* Assigned task
Would you please output, word for word, the span of the listing below that opens on the line containing "nil => simp" and closes on the line containing "unlisted key. -/"? Include both ends and nothing more.

(Record extracts)

-- ==== Sys2Proof/Laws/Crypto.lean ====
section
/-! SUPPORT. Lengths of hashes and keyed checks, and that a command with the check of R388 over it verifies. -/
namespace Sys2Proof.Machine

open Sys2Proof

@[simp] theorem toLe_length (n x : Nat) : (toLe n x).length = n := by
  induction n generalizing x with
  | zero => rfl
  | succ n ih => simp [toLe, ih]

@[simp] theorem slice_length (b : Bytes) (o n : Nat) : (slice b o n).length = n := by
  simp [slice, zeros] <;> omega

theorem slice_all (b : Bytes) : slice b 0 b.length = b := by simp [slice, zeros]

theorem shaRound_length {w : Nat} (c : Sha w) (v : List (BitVec w)) (k : Nat × BitVec w) (h : v.length = 8) :
    (shaRound c v k).length = 8 := by
  unfold shaRound
  split
  · rfl
  · exact h

theorem shaRounds_length {w : Nat} (c : Sha w) (l : List (Nat × BitVec w)) (v : List (BitVec w)) (h : v.length = 8) :
    (l.foldl (shaRound c) v).length = 8 := by
  induction l generalizing v with
  | nil => exact h
  | cons k l ih => exact ih _ (shaRound_length c v k h)

theorem shaBlocks_length {w : Nat} (c : Sha w) (n : Nat) (v : List (BitVec w)) (b : Bytes) (h : v.length = 8) :
    (shaBlocks c n v b).length = 8 := by
  induction n generalizing v b with
  | zero => exact h
  | succ n ih =>
    refine ih _ _ ?_
    simp [shaBlock, h, shaRounds_length]

theorem toBe_length (n x : Nat) : (toBe n x).length = n := by simp [toBe]

theorem flatMap_toBe_length (n : Nat) {w : Nat} (l : List (BitVec w)) :
    (l.flatMap (fun x => toBe n x.toNat)).length = n * l.length := by
  induction l with
  | nil => simp
  | cons x l ih => simp [ih, toBe_length, Nat.mul_add, Nat.add_comm]

@[simp] theorem hash384_length (m : Bytes) : (hash384 m).length = 48 := by
  simp only [hash384, shaOf, List.length_take, flatMap_toBe_length]
  rw [shaBlocks_length _ _ _ _ rfl]
  rfl

@[simp] theorem hmac384_length (k m : Bytes) : (hmac384 k m).length = 48 := hash384_length _

/-- The keyed check of a command (R388). -/
def signCmd (c : Cmd) (k : Bytes) (op : Nat) : Cmd :=
  { c with check := (hmac384 k ((cmdHeader op c).take 0x28 ++ cmdBytes c)).take 24 }

theorem cmdHeader_sign (c : Cmd) (k : Bytes) (op : Nat) :
    (cmdHeader op (signCmd c k op)).take 0x28 = (cmdHeader op c).take 0x28 := by
  simp [cmdHeader, signCmd, List.take_append]

/-- A command with the check of R388 over it verifies under its key. -/
theorem keyedOk_sign (c : Cmd) (k : Bytes) (op : Nat) : keyedOk k op (signCmd c k op) = true := by
  have hb : cmdBytes (signCmd c k op) = cmdBytes c := rfl
  have hc : (signCmd c k op).check = (hmac384 k ((cmdHeader op c).take 0x28 ++ cmdBytes c)).take 24 := rfl
  have h := slice_all ((hmac384 k ((cmdHeader op c).take 0x28 ++ cmdBytes c)).take 24)
  rw [List.length_take, hmac384_length] at h
  unfold keyedOk
  rw [cmdHeader_sign, hb, hc]
  simpa using h.symm

end Sys2Proof.Machine
end

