-- ==== Sys2Proof/Laws/State.lean ====
section
/-! SUPPORT. What each update of State leaves alone, one lemma for a field or an accessor, and what a unit reads as
after it was set. Every lemma is a simplification rule, so that no proof unfolds a record update. -/
namespace Sys2Proof.Machine

open Sys2Proof

/-- A key reads as before after a write of another one, with a value of its own for an unlisted key. -/
theorem tget_tset_away {α : Type} [DecidableEq α] (d : Nat → α) (t : Tbl α) (k j : Nat) (v : α) (h : j ≠ k) :
    tget (d j) (tset (d k) t k v) j = tget (d j) t j := by
  unfold tset
  split
  · exact tget_tdel_other (d j) t k j h
  · exact tget_tput_other (d j) t k j v h

/-- A meaning goes on exactly when its operands number units of the package. -/
@[simp] theorem onUnit_true (t : State) : onUnit true t = .next t := rfl
@[simp] theorem onUnit_false (t : State) : onUnit false t = .fault .noSuchUnit := rfl

theorem onUnit_next {ok : Bool} {t s' : State} (h : onUnit ok t = .next s') : ok = true ∧ s' = t := by
  cases ok
  · exact nomatch h
  · exact ⟨rfl, (Host.Outcome.next.inj h).symm⟩
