-- ==== Sys2Proof/Tests/Slice0.lean ====
section
/-! SUPPORT. Tests of this sitting: ill-formed commands that each check refuses, instruction words of the engines
written out from their encoding, states and operands that meet the hypotheses of the obligations, and single steps.
Expected values are worked out from the rules that the tests name. -/
namespace Sys2Proof.Tests

open Sys2Proof Sys2Proof.Machine
set_option maxRecDepth 100000

/-! ### A package that is up -/

def key1 : Bytes := List.replicate 48 7#8

/-- A command of VI `vi` with a body, without a keyed check. -/
def cmdOf (vi : Nat) (body : Bytes) : Cmd :=
  ⟨0, BitVec.ofNat 16 vi, 1, BitVec.ofNat 32 body.length, 0, 1, [], [], body⟩

/-- VI `n` with a key and a running lease. -/
def viUp (n : Nat) : Vi :=
  { Vi.reset n with key := some key1, lease := ⟨true, 1000, ms 500, ms 2000, false, false⟩ }

/-- Port 0 in ACTIVE with 100 units of credit of every class. -/
def portUp : Port :=
  { Port.reset with
    state := .active, tried := true, weight := 15
    tx := { PortTx.reset with size := [(1, 100), (2, 100), (3, 100)], colAvail := 100 } }

/-- A package after boot: every unit out of reset, VI 0 and VI 3 with running leases, extent 1 (granules 100 to 103)
and the coherent extent 2 (granules 200 to 203) of VI 0 with raw windows 1 and 3 on them, a translated window 2,
node 7 behind port 0. -/
def up : State :=
  { State.reset with
    now := ms 100
    boot := { Boot.reset with phase := 7, por := false }
    aon := { AlwaysOn.reset with addressed := true, nodeId := 5, nodeValid := true, bypassOpen := true }
    dram := ⟨[], [], [100, 101, 102, 103, 200, 201, 202, 203], [], []⟩
    vis := [(0, viUp 0), (3, viUp 3)]
    wins := [(1, ⟨1, true, true, true, 0, 0, 1, 0x40000, 100 * 65536, 0, 0, 3⟩),
             (2, ⟨2, true, true, true, 0, 0, 0, 0x400000, 0, 0, 0, 3⟩),
             (3, ⟨1, true, true, true, 0, 0, 2, 0x40000, 200 * 65536, 0, 0, 3⟩)]
    exts := [(1, ⟨100, 4, 0, .active, false, false, 1⟩), (2, ⟨200, 4, 0, .active, true, false, 1⟩)]
    regions := (List.range 12).map (fun g => (g, { Region.reset with inReset := false }))
    clusters := (List.range 96).map (fun g => (g, { Cluster.reset with inReset := false }))
    fabric := { Fabric.reset with
      nodes := [(7, ⟨1#64, true, 0, true, 1, 64, 4⟩)]
      dies := (List.range 4).map (fun l => (l, { LinkDie.reset with inReset := false }))
      ports := [(0, portUp)] }
    hostPorts := [(0, ⟨false, false, 8, 255⟩)] }

theorem accepted_plain {s : State} {p op : Nat} {c : Cmd} {lenOk : Bool} {rsv : List (Nat × Nat × Nat)} {f : From}
    {lease : Bool}
    (h : (decide (p < 1024) && s.viExists p && !(s.page p).busy && !(s.vi p).dropAnswer && s.complexUp (complexOf p) &&
      s.complexUp 0 && (check1 c (cmdBytes c) lenOk rsv).isNone && c.vi.toNat == p && s.permits p f &&
      !(tbit c.flags.toNat 0 || isCritical op) && (!lease || s.leaseRuns p)) = true) :
    accepted s p op c lenOk rsv f lease := by
  simp only [Bool.and_eq_true, decide_eq_true_eq, Bool.not_eq_true', Option.isNone_iff_eq_none, beq_iff_eq,
    Bool.or_eq_false_iff, Bool.or_eq_true] at h
  obtain ⟨⟨⟨⟨⟨⟨⟨⟨⟨⟨h1, h2⟩, h3⟩, h4⟩, h5⟩, h6⟩, h7⟩, h8⟩, h9⟩, h10, h11⟩, h12⟩ := h
  refine ⟨⟨h1, h2, h3, h4, h5, h6⟩, h7, h8, h9, ?_, ?_, ?_⟩
  · simp [h10, h11]
  · simp [h11]
  · intro h; simpa [h] using h12

theorem accepted_signed {s : State} {p op : Nat} {c : Cmd} {lenOk : Bool} {rsv : List (Nat × Nat × Nat)} {f : From}
    {lease : Bool}
    (h : (decide (p < 1024) && s.viExists p && !(s.page p).busy && !(s.vi p).dropAnswer && s.complexUp (complexOf p) &&
      s.complexUp 0 && (check1 c (cmdBytes c) lenOk rsv).isNone && c.vi.toNat == p && s.permits p f &&
      (s.vi p).key == some key1 && decide ((s.vi p).counter.toNat < c.counter.toNat) && (!lease || s.leaseRuns p)) = true) :
    accepted s p op (signCmd c key1 op) lenOk rsv f lease := by
  simp only [Bool.and_eq_true, decide_eq_true_eq, Bool.not_eq_true', Option.isNone_iff_eq_none, beq_iff_eq,
    Bool.or_eq_true] at h
  obtain ⟨⟨⟨⟨⟨⟨⟨⟨⟨⟨⟨h1, h2⟩, h3⟩, h4⟩, h5⟩, h6⟩, h7⟩, h8⟩, h9⟩, h10⟩, h11⟩, h12⟩ := h
  refine ⟨⟨h1, h2, h3, h4, h5, h6⟩, h7, h8, h9, fun _ => ⟨key1, h10, keyedOk_sign c key1 op⟩, fun _ => h11, ?_⟩
  intro h; simpa [h] using h12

(End Record extracts)

* The answer
  | nil => simp
  | cons x l ih => simp [ih, toBe_length, Nat.mul_add, Nat.add_comm]

@[simp] theorem hash384_length (m : Bytes) : (hash384 m).length = 48 := by
  simp only [hash384, shaOf, List.length_take, flatMap_toBe_length]
  rw [shaBlocks_length _ _ _ _ rfl]
  rfl

@[simp] theorem hmac384_length (k m : Bytes) : (hmac384 k m).length = 48 := hash384_length _

/-- The keyed check of a command (R388). -/
def signCmd (c : Cmd) (k : Bytes) (op : Nat) : Cmd :=
  { c with check := (hmac384 k ((cmdHeader op c).take 0x28 ++ cmdBytes c)).take 24 }

theorem cmdHeader_sign (c : Cmd) (k : Bytes) (op : Nat) :
    (cmdHeader op (signCmd c k op)).take 0x28 = (cmdHeader op c).take 0x28 := by
  simp [cmdHeader, signCmd, List.take_append]

/-- A command with the check of R388 over it verifies under its key. -/
theorem keyedOk_sign (c : Cmd) (k : Bytes) (op : Nat) : keyedOk k op (signCmd c k op) = true := by
  have hb : cmdBytes (signCmd c k op) = cmdBytes c := rfl
  have hc : (signCmd c k op).check = (hmac384 k ((cmdHeader op c).take 0x28 ++ cmdBytes c)).take 24 := rfl
  have h := slice_all ((hmac384 k ((cmdHeader op c).take 0x28 ++ cmdBytes c)).take 24)
  rw [List.length_take, hmac384_length] at h
  unfold keyedOk
  rw [cmdHeader_sign, hb, hc]
  simpa using h.symm

end Sys2Proof.Machine
end

-- ==== Sys2Proof/Laws/State.lean ====
section
/-! SUPPORT. What each update of State leaves alone, one lemma for a field or an accessor, and what a unit reads as
after it was set. Every lemma is a simplification rule, so that no proof unfolds a record update. -/
namespace Sys2Proof.Machine

open Sys2Proof

/-- A key reads as before after a write of another one, with a value of its own for an unlisted key. -/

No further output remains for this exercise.